I am aware of a number of things valuable for that.

Absolutely.

1) allowing people to take a short rest by 4e standards simply by making a skill check of one form or another (it might be a survival one) or something else I know some who are not meticulous just use 4e rules for both this and flanking.

Agree.
RECHARGING: At our table rests are related to but separated from recharging of abilities which latter require a skill check (using your prof and primary ability modifier) with the exhaustion track for failures. However, and very importantly, even once failed you get the benefits of having your abilities recharged. The DC is determined by when you last Long Rested and how many times you have attempt to recharge your abilities.

RESTS: Short rests do not require a fixed hour. Long Rests require a 24 hours period. This works well for travel and city styled games and solves the std short rest rope trick and leomund's tiny hut combo.
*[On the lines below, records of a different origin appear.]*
-- ==== Sys2Proof/Laws/State.lean ====
section
/-! SUPPORT. One lemma for each field under each table update of State. -/

namespace Sys2Proof.Machine

variable (s : State) (k : Nat)

@[simp] theorem setCore_pending (v : Core) : (setCore s k v).pending = s.pending := rfl
@[simp] theorem setCore_fresh (v : Core) : (setCore s k v).fresh = s.fresh := rfl
@[simp] theorem setCore_order1T (v : Core) : (setCore s k v).order1T = s.order1T := rfl
@[simp] theorem setCore_time (v : Core) : (setCore s k v).time = s.time := rfl
@[simp] theorem setCore_pstates (v : Core) : (setCore s k v).pstates = s.pstates := rfl
@[simp] theorem setCore_cat (v : Core) : (setCore s k v).cat = s.cat := rfl
@[simp] theorem setCore_catVersion (v : Core) : (setCore s k v).catVersion = s.catVersion := rfl
@[simp] theorem setCore_wins (v : Core) : (setCore s k v).wins = s.wins := rfl
@[simp] theorem setCore_groups (v : Core) : (setCore s k v).groups = s.groups := rfl
@[simp] theorem setCore_nodes (v : Core) : (setCore s k v).nodes = s.nodes := rfl
@[simp] theorem setCore_streams (v : Core) : (setCore s k v).streams = s.streams := rfl
@[simp] theorem setCore_gathers (v : Core) : (setCore s k v).gathers = s.gathers := rfl
@[simp] theorem setCore_packets (v : Core) : (setCore s k v).packets = s.packets := rfl
@[simp] theorem setCore_reqs (v : Core) : (setCore s k v).reqs = s.reqs := rfl
@[simp] theorem setCore_nextId (v : Core) : (setCore s k v).nextId = s.nextId := rfl
@[simp] theorem setCore_drains (v : Core) : (setCore s k v).drains = s.drains := rfl
@[simp] theorem setCore_ctrl (v : Core) : (setCore s k v).ctrl = s.ctrl := rfl
@[simp] theorem setCore_tiles (v : Core) : (setCore s k v).tiles = s.tiles := rfl
@[simp] theorem setCore_replays (v : Core) : (setCore s k v).replays = s.replays := rfl
@[simp] theorem setCore_arbs (v : Core) : (setCore s k v).arbs = s.arbs := rfl
@[simp] theorem setCore_lastBeat (v : Core) : (setCore s k v).lastBeat = s.lastBeat := rfl
@[simp] theorem setCore_tree (v : Core) : (setCore s k v).tree = s.tree := rfl
@[simp] theorem setCore_syncErr (v : Core) : (setCore s k v).syncErr = s.syncErr := rfl
@[simp] theorem setCore_fenced (v : Core) : (setCore s k v).fenced = s.fenced := rfl
@[simp] theorem setCore_mem (v : Core) : (setCore s k v).mem = s.mem := rfl
@[simp] theorem setCore_bad (v : Core) : (setCore s k v).bad = s.bad := rfl
@[simp] theorem setCore_slices (v : Core) : (setCore s k v).slices = s.slices := rfl
@[simp] theorem setCore_devices (v : Core) : (setCore s k v).devices = s.devices := rfl
@[simp] theorem setCore_hosts (v : Core) : (setCore s k v).hosts = s.hosts := rfl
@[simp] theorem setCore_loads (v : Core) : (setCore s k v).loads = s.loads := rfl
@[simp] theorem setCore_queues (v : Core) : (setCore s k v).queues = s.queues := rfl
@[simp] theorem setCore_units (v : Core) : (setCore s k v).units = s.units := rfl
@[simp] theorem setCore_spills (v : Core) : (setCore s k v).spills = s.spills := rfl
@[simp] theorem setCore_cmds (v : Core) : (setCore s k v).cmds = s.cmds := rfl
@[simp] theorem setCore_nextCmd (v : Core) : (setCore s k v).nextCmd = s.nextCmd := rfl
@[simp] theorem setCore_runs (v : Core) : (setCore s k v).runs = s.runs := rfl
@[simp] theorem setCore_mailboxes (v : Core) : (setCore s k v).mailboxes = s.mailboxes := rfl
@[simp] theorem setCore_hbSeq (v : Core) : (setCore s k v).hbSeq = s.hbSeq := rfl
@[simp] theorem setCore_hbValid (v : Core) : (setCore s k v).hbValid = s.hbValid := rfl
@[simp] theorem setCore_faults (v : Core) : (setCore s k v).faults = s.faults := rfl
@[simp] theorem setCore_faultSeq (v : Core) : (setCore s k v).faultSeq = s.faultSeq := rfl
@[simp] theorem setCore_transients (v : Core) : (setCore s k v).transients = s.transients := rfl
@[simp] theorem setCore_hourly (v : Core) : (setCore s k v).hourly = s.hourly := rfl
@[simp] theorem setCore_parts (v : Core) : (setCore s k v).parts = s.parts := rfl
@[simp] theorem setCore_limits (v : Core) : (setCore s k v).limits = s.limits := rfl
@[simp] theorem setCore_leadFails (v : Core) : (setCore s k v).leadFails = s.leadFails := rfl
@[simp] theorem setCore_provBF0 (v : Core) : (setCore s k v).provBF0 = s.provBF0 := rfl
@[simp] theorem setCore_provBF1 (v : Core) : (setCore s k v).provBF1 = s.provBF1 := rfl
@[simp] theorem setCore_provNext (v : Core) : (setCore s k v).provNext = s.provNext := rfl
@[simp] theorem setCore_retired (v : Core) : (setCore s k v).retired = s.retired := rfl
@[simp] theorem setCore_replaced (v : Core) : (setCore s k v).replaced = s.replaced := rfl
@[simp] theorem setCore_curators (v : Core) : (setCore s k v).curators = s.curators := rfl
@[simp] theorem setCore_lead (v : Core) : (setCore s k v).lead = s.lead := rfl
@[simp] theorem setCore_hasDeputy (v : Core) : (setCore s k v).hasDeputy = s.hasDeputy := rfl
@[simp] theorem setCore_straps (v : Core) : (setCore s k v).straps = s.straps := rfl
@[simp] theorem setCore_charter (v : Core) : (setCore s k v).charter = s.charter := rfl
@[simp] theorem setCore_sealed (v : Core) : (setCore s k v).sealed = s.sealed := rfl
@[simp] theorem setCore_start (v : Core) : (setCore s k v).start = s.start := rfl
@[simp] theorem setCore_hostsReleased (v : Core) : (setCore s k v).hostsReleased = s.hostsReleased := rfl
@[simp] theorem setCore_catReady (v : Core) : (setCore s k v).catReady = s.catReady := rfl
@[simp] theorem setCore_firmware (v : Core) : (setCore s k v).firmware = s.firmware := rfl
@[simp] theorem setCore_microcode (v : Core) : (setCore s k v).microcode = s.microcode := rfl
@[simp] theorem setCore_bf0 (v : Core) : (setCore s k v).bf0 = s.bf0 := rfl
@[simp] theorem setCore_bf1 (v : Core) : (setCore s k v).bf1 = s.bf1 := rfl
@[simp] theorem setCore_counter (v : Core) : (setCore s k v).counter = s.counter := rfl
@[simp] theorem setCore_trainCache (v : Core) : (setCore s k v).trainCache = s.trainCache := rfl
@[simp] theorem setCore_ident (v : Core) : (setCore s k v).ident = s.ident := rfl
@[simp] theorem setCore_refclk (v : Core) : (setCore s k v).refclk = s.refclk := rfl
@[simp] theorem setCore_clk (v : Core) : (setCore s k v).clk = s.clk := rfl
@[simp] theorem setCore_pwr (v : Core) : (setCore s k v).pwr = s.pwr := rfl
@[simp] theorem setCore_tpwr (v : Core) : (setCore s k v).tpwr = s.tpwr := rfl
@[simp] theorem setCore_tileReg (v : Core) : (setCore s k v).tileReg = s.tileReg := rfl
@[simp] theorem setCore_power (v : Core) : (setCore s k v).power = s.power := rfl
@[simp] theorem setCore_thermal (v : Core) : (setCore s k v).thermal = s.thermal := rfl
@[simp] theorem setCore_monitors (v : Core) : (setCore s k v).monitors = s.monitors := rfl
@[simp] theorem setCore_coreMonitors (v : Core) : (setCore s k v).coreMonitors = s.coreMonitors := rfl
@[simp] theorem setCore_cmap (v : Core) : (setCore s k v).cmap = s.cmap := rfl
@[simp] theorem setCore_service (v : Core) : (setCore s k v).service = s.service := rfl
@[simp] theorem setCore_rstN (v : Core) : (setCore s k v).rstN = s.rstN := rfl
@[simp] theorem setCore_fabric (v : Core) : (setCore s k v).fabric = s.fabric := rfl
@[simp] theorem modCore_eq (f : Core → Core) : modCore s k f = setCore s k (f (coreAt s k)) := rfl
FLANKING: 4e's +2 seems like a good fit, like a Lesser Advantage.

2) Using minions almost exactly like they are in 4e.
https://theangrygm.com/more-grist-fo...oups-in-dd-5e/

MINIONS: This works well to create a fast paced but thematic combat. I've not used this mechanic extensively as the PCS are only just 10th level.


This I will look into, but seems pretty intuitive if you have been DMing for a while.

3) General competence for heros... it seems skill based resolution is now more uncertain than it was as you advance. I keep feeling bounded accuracy is fighting the flavor. And several like @Manbearcat think the problem of non-combat uber mages has been compounded. Is there a way to break this?

Some ideas.
Offer an additional non-combat related Feat to mundanes. i.e. some of the lesser played feats.
For each Tier allow mundanes to have Expertise on one roll between Long Rests.
Incorporate those earlier editions Protection scroll spells usable by all (or Ritual Casters at least).

4) Using a healthy amount of magic items to up the zing of martial types in other tiers. (someone mentioned they thought the Adventurers League might have done this? ) might be a tool to address the fade of out of combat zing.

This feels rather blunt and inelegant, not much of a fan using this as a solution.

5) Monsters seem boring the Ogre presented looks like it might be an Ogre skirmisher with all the interesting bits torn off and left by the way side ... and yes I have heard a lot about pulling monster abilities forward into 5e too.

In another thread I elaborated on redesigning monsters, specifically the ogre, by pulling much from the descriptive section of the creature. Also allowing/incorporating shoves, pulls and grapples into the attack especially when so many creatures are so much bigger than your average human.
Another poster has mentioned he has increased many monsters' movement which seems like a good idea - allowing monsters to leap/jump i.e. be more inherently dynamic on the battlefield.

In my recent game, I introduced a remorhaz tearing out from under the tundra automatically creating an Ice Fracture (LotCS Statistics Next page 7). So while the PCs were having to deal with this beast they were also knocked prone and found themselves falling (10-50 feet) into freezing water or hanging onto some icy ledge or outcropping, having to scramble to get to the surface otherwise they were just sitting ducks as the beast had complete terrain advantage.
In my mind all that and more should have been added to the MM for the remorhaz entry.